Amy Tennery concedes hers was not the typical high school crush. The object of her affections: the Columbia Graduate School of Journalism.
“Some girls were in love with Justin Timberlake,” Tennery said. “I was in love with the journalism school.”
Tennery, 23, grew up in Gaithersburg, Md., a suburb of Washington, D.C. As a child, horses were her passion; she once rode in the Washington International Horse Show, a world-renowned equestrian competition.
But the sport could be grueling. Practice would consume several hours every day; often she didn’t look at her school work until 9 p.m. “It was really demanding,” Tennery recalled. “Sometimes you just burn out.”
Tennery found a new passion at Holton-Arms, a girls prep school in Bethesda, Md. Her sister, two years older, worked for the school newspaper, and introduced Tennery to the craft. She was instantly hooked and began researching journalism schools.
At Scripps College, a small, women’s college outside of Los Angeles, Tennery served as the editor of the student newspaper. She also wrote for the Claremont Courier, a local printed twice-weekly, and scored
internships at Ms. Magazine and Washingtonpost.com. The jobs introduced her to kind of journalism that most appeals to her: reporting and writing about politics, culture and how the two sometimes intersect.

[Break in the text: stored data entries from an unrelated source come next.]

/-! ### The statements about commands -/

/-- Settles O16, by the frame of the command. -/
theorem onlyBeginWritesCfgDone : Obligations.OnlyBeginWritesCfgDone := by
  unfold Obligations.OnlyBeginWritesCfgDone
  intro i s t h
  exact (exec_frame h).cfgDone

/-- Settles O17: BEGIN writes CFG_DONE and reads nothing; every other command commutes with setting it. -/
theorem cfgDoneGovernsNoEncoder : Obligations.CfgDoneGovernsNoEncoder := by
  unfold Obligations.CfgDoneGovernsNoEncoder
  intro i s t b h
  by_cases hi : i = .begin_
  · subst hi
    cases h
    exact ⟨_, exec_begin (withCfgDone b s), rfl, rfl⟩
  · refine ⟨withCfgDone b t, ?_, rfl, rfl⟩
    calc exec i (withCfgDone b s) = outcomeWithCfgDone b (exec i s) := exec_withCfgDone b s hi
      _ = .next (withCfgDone b t) := by rw [h]; rfl

/-- Settles O58, by the frame of the command and the records the answering commands leave alone. -/
theorem answeringCommandsChangeNoRegister : Obligations.AnsweringCommandsChangeNoRegister := by
  unfold Obligations.AnsweringCommandsChangeNoRegister
  intro i s t hi h
  have hframe : CommandFrame i s t := exec_frame h
  have hflag : t.cfgDone = s.cfgDone := by
    simpa [ne_begin_of_onlyAnswers hi] using hframe.cfgDone
  exact ⟨exec_encs_of_onlyAnswers hi h, hflag, hframe.cfg, hframe.pins, hframe.port⟩

/-- The record at the index of a taken SETVALUE is the normalised one. -/
theorem exec_setvalue_inRange {e : BitVec 8} {v : Reg} (h : exec (.setvalue e v) s = .next t)
    (hr : t.encs[e.toNat]? = some r) : r.InRange := by
  rcases exec_setvalue_cases h with ⟨hl, ho⟩ | ⟨_, _, _, ho⟩ | ⟨q, q', hq, hnorm, ho⟩ <;> cases ho
  · simp [List.getElem?_eq_none hl] at hr
  · obtain rfl : q' = r := Option.some.inj ((setEncoder_same hq).symm.trans hr)
    exact normalise_inRange hnorm

/-- A SAMPLE that answers a non-zero delta has emitted (R130). -/
theorem exec_sample_inRange_of_delta {e : BitVec 8} {ab : PinState} {d : Reg}
    (h : exec (.sample e ab) s = .next t) (hrsp : t.rsp = ok d) (hd : d ≠ 0#16)
    (hr : t.encs[e.toNat]? = some r) : r.InRange := by
  rcases exec_sample_cases h with ⟨_, ho⟩ | ⟨_, _, _, ho⟩ | ⟨q, q', k, hq, hstep, ho⟩ <;> cases ho
  · simp [ok] at hrsp
  · obtain rfl : q' = r := Option.some.inj ((setEncoder_same hq).symm.trans hr)
    obtain rfl : bits16 k = d := by simpa [ok] using hrsp
    have hk : k ≠ 0 := by rintro rfl; exact hd rfl
    exact encoderStep_inRange_of_emits hstep hk

/-- A POLL leaves every encoder whose step emits in range. -/
theorem exec_poll_inRange_of_delta {k : Nat} {d : Int} (h : exec .poll s = .next t)
    (hr : s.encs[k]? = some r) (hstep : r.step s.cfg.clickStep (pinRead s k) = some (r', d))
    (hd : d ≠ 0) : ∃ q, t.encs[k]? = some q ∧ q.InRange := by
  rcases exec_poll_cases h with ⟨_, _, ho⟩ | ⟨es, hloop, ho⟩ <;> cases ho
  obtain ⟨_, hall⟩ := pollFrom_ok hloop
  obtain ⟨q', d', hq', hes⟩ := hall k r hr
  obtain ⟨rfl, rfl⟩ : r' = q' ∧ d = d' := by simpa [hstep] using hq'
  exact ⟨r', hes, encoderStep_inRange_of_emits hstep hd⟩

/-- A block of one encoder right after reset, VALUE at 0. -/
def oneEncoderReset : State :=
  State.resetOf
    { wiring := [{ pinA := 0, pinB := 1, pullUp := false }], clickStep := .one, prevReset := 0b00#2,
      portWidth := .bits8, m := 0, openTiling := (0, 0) }

/-- SETBOUNDS 0, 1, 2, 0 on a VALUE of 0: the bounds are ordered and VALUE lies outside them. -/
theorem setbounds_can_leave_range : ∃ (s t : State) (e : BitVec 8) (lo hi : Reg) (wrap : Bool),
    s.InRange ∧ exec (.setbounds e lo hi wrap) s = .next t ∧ t.Ordered ∧ ¬ t.InRange :=
  ⟨oneEncoderReset, _, 0, 1, 2, false, resetOf_inRange _, rfl, by decide, by decide⟩

/-- Settles O43: three of its clauses by Apply's range, the fourth by a SETBOUNDS above VALUE. -/
theorem valueLiesInBoundsAfterEveryUpdate : Obligations.ValueLiesInBoundsAfterEveryUpdate := by
  unfold Obligations.ValueLiesInBoundsAfterEveryUpdate
  refine ⟨?_, ?_, ?_, setbounds_can_leave_range⟩
  · intro s t e v r h hr
    exact exec_setvalue_inRange h hr
  · intro s t e ab d r h hrsp hd hr
    exact exec_sample_inRange_of_delta h hrsp hd hr
  · intro s t k r r' d h hr hstep hd
    exact exec_poll_inRange_of_delta h hr hstep hd

/-! ### The statements about the reset state and the pull-up enables -/

/-- Settles O12, by the values of one record after reset and the lemmas above on Apply and PU_EN. -/
theorem resetStateHasTheResetValues : Obligations.ResetStateHasTheResetValues := by
  unfold Obligations.ResetStateHasTheResetValues
  refine ⟨fun c => ⟨rfl, List.length_replicate, fun r hr => ?_, rfl, puEn_of_not_cfgDone rfl, rfl⟩,
    rfl, rfl⟩
  obtain rfl := List.eq_of_mem_replicate hr
  exact ⟨encoderReset_value_toInt c, encoderReset_lo_toInt c, encoderReset_hi_toInt c, encoderReset_wrap c,
    rfl, rfl, applyBounds_reset c⟩

/-- Settles O15, by the entry of `puEn` at an index. -/
theorem pullUpEnableIsCfgDoneAndPullUp : Obligations.PullUpEnableIsCfgDoneAndPullUp := by
  unfold Obligations.PullUpEnableIsCfgDoneAndPullUp
  intro s i k hk
  rw [puEn_getElem?, hk, Option.map_some]

/-- Settles O54, by the reset values in a build and the reference build being admitted. -/
theorem resetStateIsWellFormedAndInRange : Obligations.ResetStateIsWellFormedAndInRange := by
  unfold Obligations.ResetStateIsWellFormedAndInRange
  exact ⟨⟨resetOf_wf reference_wf, resetOf_inRange _⟩, fun c hc => ⟨resetOf_wf hc, resetOf_inRange c⟩⟩

end Sys2Proof.Machine

/-! PROOFS of the family 20_memory: the register file indexed by encoder number and the pin read. A decoder
step is quiet on a zero sub-step and refused only on a crossed emission; a command that carries an encoder
index writes one record at most; a setting command finds, when repeated, what it has written. -/

namespace Sys2Proof.Machine

open Sys2Proof.Claims

variable {s t : State} {e : BitVec 8} {r r' : Encoder} {click : ClickStep} {cur : PinState}

/-! ### The decoder step in the terms of the printed table -/

theorem toInt_qtable_quadKey (p c : PinState) : (qtable (quadKey p c)).toInt = subStep p c := by
  revert p c; decide

theorem subStep_toInt_eq_zero_iff {a : SubStep} : a.toInt = 0 ↔ a = .zero := by
  cases a <;> decide

theorem qtable_eq_zero_iff {p c : PinState} : qtable (quadKey p c) = .zero ↔ subStep p c = 0 := by
  rw [← toInt_qtable_quadKey, subStep_toInt_eq_zero_iff]

/-- ACC alone never reaches the magnitude that emits (R26). -/
theorem subStep_toInt_not_emitting (a : SubStep) : ¬ (a.toInt = 2 ∨ a.toInt = -2) := by
  cases a <;> decide

theorem subStep_self (p : PinState) : subStep p p = 0 := by
  revert p; decide

/-- A null or invalid key leaves the record as it is, whatever the bounds (R124). -/
theorem encoderStep_of_subStep_eq_zero (h : subStep r.prev cur = 0) :
    r.step click cur = some (r, 0) := by
  simp [Encoder.step, qtable_eq_zero_iff.mpr h]

/-- A step is refused when it emits under crossed bounds, and only then (R128, R154). That the key is valid
need not be said: with a sub-step of 0 no sum reaches 2 or -2. -/
theorem encoderStep_refused_iff :
    r.step click cur = none ↔
      (r.acc.toInt + subStep r.prev cur = 2 ∨ r.acc.toInt + subStep r.prev cur = -2) ∧
        r.hi.toInt < r.lo.toInt := by
  rw [encoderStep_eq_none_iff, toInt_qtable_quadKey, Ne, qtable_eq_zero_iff]
  refine and_iff_right_of_imp fun ⟨hemit, _⟩ hzero => ?_
  rw [hzero, add_zero] at hemit
  exact subStep_toInt_not_emitting r.acc hemit

/-! ### POLL without motion -/

/-- A loop in which every record's step leaves the record alone leaves the list alone. -/
theorem pollFrom_eq_self {pin : Nat → PinState} {i : Nat} {rs : List Encoder}
    (h : ∀ k (q : Encoder), rs[k]? = some q → q.step click (pin (i + k)) = some (q, 0)) :
    pollFrom click pin i rs = .ok rs := by
  induction rs generalizing i with
  | nil => rfl
  | cons q rs ih =>
    have hq : q.step click (pin i) = some (q, 0) := h 0 q rfl
    have hrs : pollFrom click pin (i + 1) rs = .ok rs := ih fun k q' hk => by
      rw [Nat.add_right_comm]
      exact h (k + 1) q' hk
    simp [pollFrom, hq, hrs]

/-! ### Commands on one encoder -/

/-- An index that selects no record is illegal, whichever command carries it (R51, R84). -/
theorem exec_of_no_record {i : Instr} (hi : i.encField = some e) (hl : s.encs.length ≤ e.toNat) :
    exec i s = .next (takeIllegal s) := by
  cases i with
  | sample | setbounds | setvalue | getvalue => cases hi; exact onEncoder_of_no_record hl
  | nop | begin_ | poll | xy2i | i2xy | griddim => cases hi

theorem exec_setbounds_of_record {lo hi : Reg} {wrap : Bool} (h : s.encs[e.toNat]? = some r) :
    exec (.setbounds e lo hi wrap) s =
      .next (respondDone (setEncoder e.toNat (r.setBounds lo hi wrap) s)) :=
  onEncoder_of_record h

theorem exec_setvalue_of_normalise {v : Reg} (h : s.encs[e.toNat]? = some r)
    (hnorm : r.normalise v.toInt = some r') :
    exec (.setvalue e v) s = .next (respondDone (setEncoder e.toNat r' s)) := by
  simp [exec, execSetvalue, onEncoder_of_record h, signed16, hnorm, encIndex]

/-- With a record at its index, SAMPLE is refused when the decoder step of that record is. -/
theorem exec_sample_refused_iff {ab : PinState} (hr : s.encs[e.toNat]? = some r) :
    exec (.sample e ab) s = .refused (.boundsPrecondition e.toNat) ↔
      r.step s.cfg.clickStep ab = none := by
  rcases exec_sample_cases (s := s) (e := e) (ab := ab) rfl with
    ⟨hl, _⟩ | ⟨q, hq, hstep, ho⟩ | ⟨q, q', d, hq, hstep, ho⟩
  · simp [List.getElem?_eq_none hl] at hr
  · obtain rfl : r = q := Option.some.inj (hr.symm.trans hq)
    exact iff_of_true ho hstep
  · obtain rfl : r = q := Option.some.inj (hr.symm.trans hq)
    simp [ho, hstep]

Tennery said her aspiration to attend Columbia never wavered. She was drawn by its reputation and its location. “I think that New York is the world’s greatest place to do what we’re doing,” she said.
The year had an inauspicious start: During a jaunt to Costa Rica with her boyfriend, Tennery picked up a virus that sidelined her for much of her first week on campus. Still, she’s thrilled to be living her dream and confident she’ll end the year feeling “that I’m sort of ahead of the pack.”